This work considers Bayesian experimental design for the inverse boundary value problem of linear elasticity in a two-dimensional setting. The aim is to optimize the positions of compactly supported pressure activations on the boundary of the examined body in order to maximize the value of the resulting boundary deformations as data for the inverse problem of reconstructing the Lam\'e parameters inside the object. We resort to a linearized measurement model and adopt the framework of Bayesian experimental design, under the assumption that the prior and measurement noise distributions are mutually independent Gaussians. This enables the use of the standard Bayesian A-optimality criterion for deducing optimal positions for the pressure activations.

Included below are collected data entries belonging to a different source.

theorem State.pieceFailed_keeps {s : State} {b1 b2 b3 b4 b5 : Nat} :
    Keeps s (State.pieceFailed s b1 b2 b3 b4 b5) := by
  delta State.pieceFailed
  extract_lets v0 v1 v2 v3 v4 v5 v6
  have h7 : Keeps s v0 := by
    unfold v0
    exact State.freeChan_keeps
  clear_value v0
  have h8 : Keeps s v1 := by
    unfold v1
    refine Keeps.trans ?_ State.modSrvPart_keeps
    exact h7
  clear_value v1
  have h9 : Keeps s v2 := by
    unfold v2
    split
    · exact by assumption
    · refine Keeps.trans ?_ (Keeps.foldl (fun x17 a18 => ?_) _ _)
      · exact h8
      · extract_lets v19
        clear_value v19
        split
        · exact Keeps.refl _
        · split
          · exact State.setModel_keeps
          · exact State.setModel_keeps
  clear_value v2 v3
  have h24 : Keeps s v4 := by
    unfold v4
    refine Keeps.trans ?_ State.raise_keeps
    refine Keeps.trans ?_ State.setModel_keeps
    exact h9
  clear_value v4
  have h25 : Keeps s v5 := by
    unfold v5
    refine Keeps.trans ?_ State.rputN_keeps
    refine Keeps.trans ?_ State.issue_keeps
    exact h24
  clear_value v5 v6
  refine Keeps.trans ?_ (Keeps.foldl (fun x26 a27 => ?_) _ _)
  · exact h25
  · exact State.reqEvent_keeps

theorem State.swapPieceDone_keeps {s : State} {b1 b2 : Nat} {b3 : List Byte} {b4 : Ecc} :
    Keeps s (State.swapPieceDone s b1 b2 b3 b4) := by
  delta State.swapPieceDone
  extract_lets v0
  clear_value v0
  split
  · split
    · exact Keeps.refl _
    · split
      · refine Keeps.trans ?_ State.pieceFailed_keeps
        refine Keeps.trans ?_ State.failChan_keeps
        exact State.eccUncorrected_keeps
      · refine Keeps.trans ?_ State.pieceFailed_keeps
        refine Keeps.trans ?_ State.failChan_keeps
        exact State.raise_keeps
      · extract_lets v19
        have h20 : Keeps s v19 := by
          unfold v19
          split
          · exact State.eccCorrected_keeps
          · exact Keeps.refl _
        clear_value v19
        split
        · refine Keeps.trans ?_ State.pieceFailed_keeps
          refine Keeps.trans ?_ State.failChan_keeps
          exact h20
        · refine Keeps.trans ?_ State.pieceArrived_keeps
          refine Keeps.trans ?_ State.freeChan_keeps
          refine Keeps.trans ?_ State.arrived_keeps
          refine Keeps.trans ?_ (State.carryData_keeps _ _ (by assumption))
          exact h20
  · exact Keeps.refl _

theorem State.shareOne_keeps {s : State} {b1 b2 b3 b4 b5 : Nat} :
    Keeps s (State.shareOne s b1 b2 b3 b4 b5) := by
  delta State.shareOne
  extract_lets v0 v1
  have h2 : Keeps s v0 := by
    unfold v0
    split
    · exact State.setRefs_keeps
    · exact Keeps.refl _
  clear_value v0
  have h10 : Keeps s v1 := by
    unfold v1
    refine Keeps.trans ?_ State.touchHold_keeps
    exact h2
  clear_value v1
  split
  · refine Keeps.trans ?_ State.putPage_keeps
    exact h10
  · exact by assumption

theorem State.putCounts_keeps {s : State} {b1 : Req} {b2 : NMap (Nat × Nat)} :
    Keeps s (State.putCounts s b1 b2) := by
  delta State.putCounts
  split
  · exact Keeps.refl _
  · refine Keeps.trans ?_ (Keeps.foldl (fun x4 a5 => ?_) _ _)
    · exact Keeps.refl _
    · exact State.wr_keeps
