theorem State.cmdDmaGo_keeps {s : State} {b1 : Nat} :
    Keeps s (State.cmdDmaGo s b1) := by
  delta State.cmdDmaGo
  split
  · exact Keeps.refl _
  · extract_lets v8 v9 v10
    clear_value v8 v9 v10
    split
    · refine Keeps.trans ?_ State.cplError_keeps
      refine Keeps.trans ?_ State.issue_keeps
      exact State.takeCmd_keeps _ _ (by assumption)
    · refine Keeps.trans ?_ State.cplDone_keeps
      refine Keeps.trans ?_ State.startChain_keeps
      exact State.takeCmd_keeps _ _ (by assumption)

theorem State.chanCmd_keeps {s : State} {f op bitv : Nat} {act : State → Nat → Nat → Option State}
    (h : ∀ s d n, KeepsOpt s (act s d n)) : Keeps s (s.chanCmd f op bitv act) := by
  unfold State.chanCmd
  split
  · exact Keeps.refl _
  · next c u e =>
    refine (State.takeCmd_keeps _ _ e).trans ?_
    simp only
    split
    · exact State.issue_keeps.trans State.cplError_keeps
    · split
      · next v e2 =>
        split at e2
        · cases e2
        · exact (h _ _ _ _ e2).trans State.cplDone_keeps
      · exact State.cmdDiscarded_keeps

theorem State.cmdDmaAbort_keeps {s : State} {b1 : Nat} :
    Keeps s (State.cmdDmaAbort s b1) := by
  delta State.cmdDmaAbort
  refine Keeps.trans ?_ (State.chanCmd_keeps (fun x0 x1 x2 => ?_))
  · exact Keeps.refl _
  · refine KeepsOpt.trans ?_ State.abortChan_keeps
    exact Keeps.refl _

theorem State.cmdDmaClear_keeps {s : State} {b1 : Nat} :
    Keeps s (State.cmdDmaClear s b1) := by
  delta State.cmdDmaClear
  refine Keeps.trans ?_ (State.chanCmd_keeps (fun x0 x1 x2 => ?_))
  · exact Keeps.refl _
  · refine KeepsOpt.trans ?_ State.clearChan_keeps
    exact Keeps.refl _

theorem State.cmdCtxGo_keeps {s : State} {b1 : Nat} :
    Keeps s (State.cmdCtxGo s b1) := by
  delta State.cmdCtxGo
  split
  · exact Keeps.refl _
  · extract_lets v8 v9
    clear_value v8 v9
    split
    · refine Keeps.trans ?_ State.cplError_keeps
      refine Keeps.trans ?_ State.issue_keeps
      exact State.takeCmd_keeps _ _ (by assumption)
    · refine Keeps.trans ?_ State.cplDone_keeps
      refine Keeps.trans ?_ State.ctxGo_keeps
      exact State.takeCmd_keeps _ _ (by assumption)

theorem State.ctxCmd_keeps {s : State} {f op bitv : Nat} {act : State → Nat → Nat → Option State}
    (h : ∀ s d n, KeepsOpt s (act s d n)) : Keeps s (s.ctxCmd f op bitv act) := by
  unfold State.ctxCmd
  split
  · exact Keeps.refl _
  · next c u e =>
    refine (State.takeCmd_keeps _ _ e).trans ?_
    simp only
    split
    · exact State.issue_keeps.trans State.cplError_keeps
    · split
      · next v e2 => exact (h _ _ _ _ e2).trans State.cplDone_keeps
      · exact State.cmdDiscarded_keeps

theorem State.cmdCtxStop_keeps {s : State} {b1 : Nat} :
    Keeps s (State.cmdCtxStop s b1) := by
  delta State.cmdCtxStop
  refine Keeps.trans ?_ (State.ctxCmd_keeps (fun x0 x1 x2 => ?_))
  · exact Keeps.refl _
  · refine KeepsOpt.trans ?_ State.ctxStop_keeps
    exact Keeps.refl _

theorem State.cmdCtxClear_keeps {s : State} {b1 : Nat} :
    Keeps s (State.cmdCtxClear s b1) := by
  delta State.cmdCtxClear
  refine Keeps.trans ?_ (State.ctxCmd_keeps (fun x0 x1 x2 => ?_))
  · exact Keeps.refl _
  · refine KeepsOpt.trans ?_ State.ctxClear_keeps
    exact Keeps.refl _

theorem State.cmdGrant_keeps {s : State} {b1 : Nat} :
    Keeps s (State.cmdGrant s b1) := by
  delta State.cmdGrant
  split
  · exact Keeps.refl _
  · rename_i r6 r7
    extract_lets v8 v9 v10
    clear_value v8 v9
    split
    · refine Keeps.trans ?_ State.cplNotPermitted_keeps
      exact State.takeCmd_keeps _ _ (by assumption)
    · split
      · refine Keeps.trans ?_ State.cplNotPermitted_keeps
        exact State.takeCmd_keeps _ _ (by assumption)
      · refine Keeps.trans ?_ State.cplDone_keeps
        refine Keeps.upd (u := r6) rfl ?_
        exact State.takeCmd_keeps _ _ (by assumption)
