theorem execStreamCfgWrite_keeps {b0 : Path} {b1 : Fin 64} {b2 : W64} {s : State} :
    KeepsOut s (execStreamCfgWrite b0 b1 b2 s) := by
  delta execStreamCfgWrite
  refine done_keeps ?_
  · exact State.regWrite_keeps

theorem execOutboundLegComplete_keeps {b0 : Fin 8} {b1 : Nat} {b2 : Ext} {b3 : Ecc} {s : State} :
    KeepsOut s (execOutboundLegComplete b0 b1 b2 b3 s) := by
  delta execOutboundLegComplete
  refine done_keeps ?_
  · exact State.legComplete_keeps

theorem execFetchBackStart_keeps {b0 : Fin 8} {b1 : Nat} {s : State} :
    KeepsOut s (execFetchBackStart b0 b1 s) := by
  delta execFetchBackStart
  refine done_keeps ?_
  · exact State.backStart_keeps

theorem execFetchBackComplete_keeps {b0 : Fin 8} {b1 : Nat} {b2 : Ext} {b3 : Ecc} {s : State} :
    KeepsOut s (execFetchBackComplete b0 b1 b2 b3 s) := by
  delta execFetchBackComplete
  refine done_keeps ?_
  · exact State.legComplete_keeps

theorem execRegrowStart_keeps {b0 : Fin 8} {b1 : Nat} {s : State} :
    KeepsOut s (execRegrowStart b0 b1 s) := by
  delta execRegrowStart
  refine done_keeps ?_
  · exact State.regrowStart_keeps

theorem execRegrowComplete_keeps {b0 : Fin 8} {b1 : Nat} {s : State} :
    KeepsOut s (execRegrowComplete b0 b1 s) := by
  delta execRegrowComplete
  refine done_keeps ?_
  · exact State.regrowComplete_keeps

theorem execParkMoveStart_keeps {b0 : Fin 8} {b1 : Nat} {s : State} :
    KeepsOut s (execParkMoveStart b0 b1 s) := by
  delta execParkMoveStart
  refine done_keeps ?_
  · exact State.parkMove_keeps

theorem execResumeComplete_keeps {b0 : Fin 8} {b1 : Nat} {s : State} :
    KeepsOut s (execResumeComplete b0 b1 s) := by
  delta execResumeComplete
  refine done_keeps ?_
  · exact State.resumeComplete_keeps

theorem execSlotGrant_keeps {b0 : Fin 4} {s : State} :
    KeepsOut s (execSlotGrant b0 s) := by
  delta execSlotGrant
  refine done_keeps ?_
  · exact State.grantSlots_keeps

theorem execDmaChGo_keeps {b0 : Path} {b1 : Fin 4} {b2 : Fin 64} {s : State} :
    KeepsOut s (execDmaChGo b0 b1 b2 s) := by
  delta execDmaChGo
  refine done_keeps ?_
  · exact State.regWrite_keeps

theorem execDmaChAbort_keeps {b0 : Path} {b1 : Fin 4} {b2 : Fin 64} {s : State} :
    KeepsOut s (execDmaChAbort b0 b1 b2 s) := by
  delta execDmaChAbort
  refine done_keeps ?_
  · exact State.regWrite_keeps

theorem execDmaChClear_keeps {b0 : Path} {b1 : Fin 4} {b2 : Fin 64} {s : State} :
    KeepsOut s (execDmaChClear b0 b1 b2 s) := by
  delta execDmaChClear
  refine done_keeps ?_
  · exact State.regWrite_keeps

theorem execDescriptorFetch_keeps {b0 : Fin 4} {b1 : Fin 64} {b2 : List Byte} {b3 : Ecc} {s : State} :
    KeepsOut s (execDescriptorFetch b0 b1 b2 b3 s) := by
  delta execDescriptorFetch
  refine done_keeps ?_
  · exact State.fetchDesc_keeps

theorem execDescriptorStart_keeps {b0 : Fin 4} {s : State} :
    KeepsOut s (execDescriptorStart b0 s) := by
  delta execDescriptorStart
  refine done_keeps ?_
  · exact State.startReady_keeps

theorem execCopy_keeps {b0 : Fin 4} {b1 : Fin 64} {b2 : Ext} {b3 : Ecc} {s : State} :
    KeepsOut s (execCopy b0 b1 b2 b3 s) := by
  delta execCopy
  refine done_keeps ?_
  · exact State.opCommand_keeps

theorem execFill_keeps {b0 : Fin 4} {b1 : Fin 64} {s : State} :
    KeepsOut s (execFill b0 b1 s) := by
  delta execFill
  refine done_keeps ?_
  · exact State.opCommand_keeps

theorem execCompare_keeps {b0 : Fin 4} {b1 : Fin 64} {b2 : Ext} {b3 : Ecc} {s : State} :
    KeepsOut s (execCompare b0 b1 b2 b3 s) := by
  delta execCompare
  refine done_keeps ?_
  · exact State.opCommand_keeps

The (second) derivatives of the boundary measurements with respect to the Lam\'e parameters and the positions of the boundary pressure activations are deduced to allow minimizing the corresponding objective function, i.e., the trace of the covariance matrix of the posterior distribution, by a gradient-based optimization algorithm. Two-dimensional numerical experiments are performed to demonstrate the functionality of our approach.

翻译：本文考虑二维环境下线性弹性力学逆边界值问题的贝叶斯实验设计。研究旨在优化受检物体边界上紧支撑压力激励的位置，以最大化由此产生的边界形变作为数据对反演物体内部拉梅参数问题的价值。我们采用线性化测量模型，并在先验分布与测量噪声分布相互独立且均服从高斯分布的假设下，引入贝叶斯实验设计框架。这使得我们能够使用标准贝叶斯A最优性准则来推导压力激励的最优位置。通过推导边界测量值关于拉梅参数及边界压力激励位置的二阶导数，可借助梯度优化算法最小化相应目标函数（即后验分布协方差矩阵的迹）。最后通过二维数值实验验证了本方法的有效性。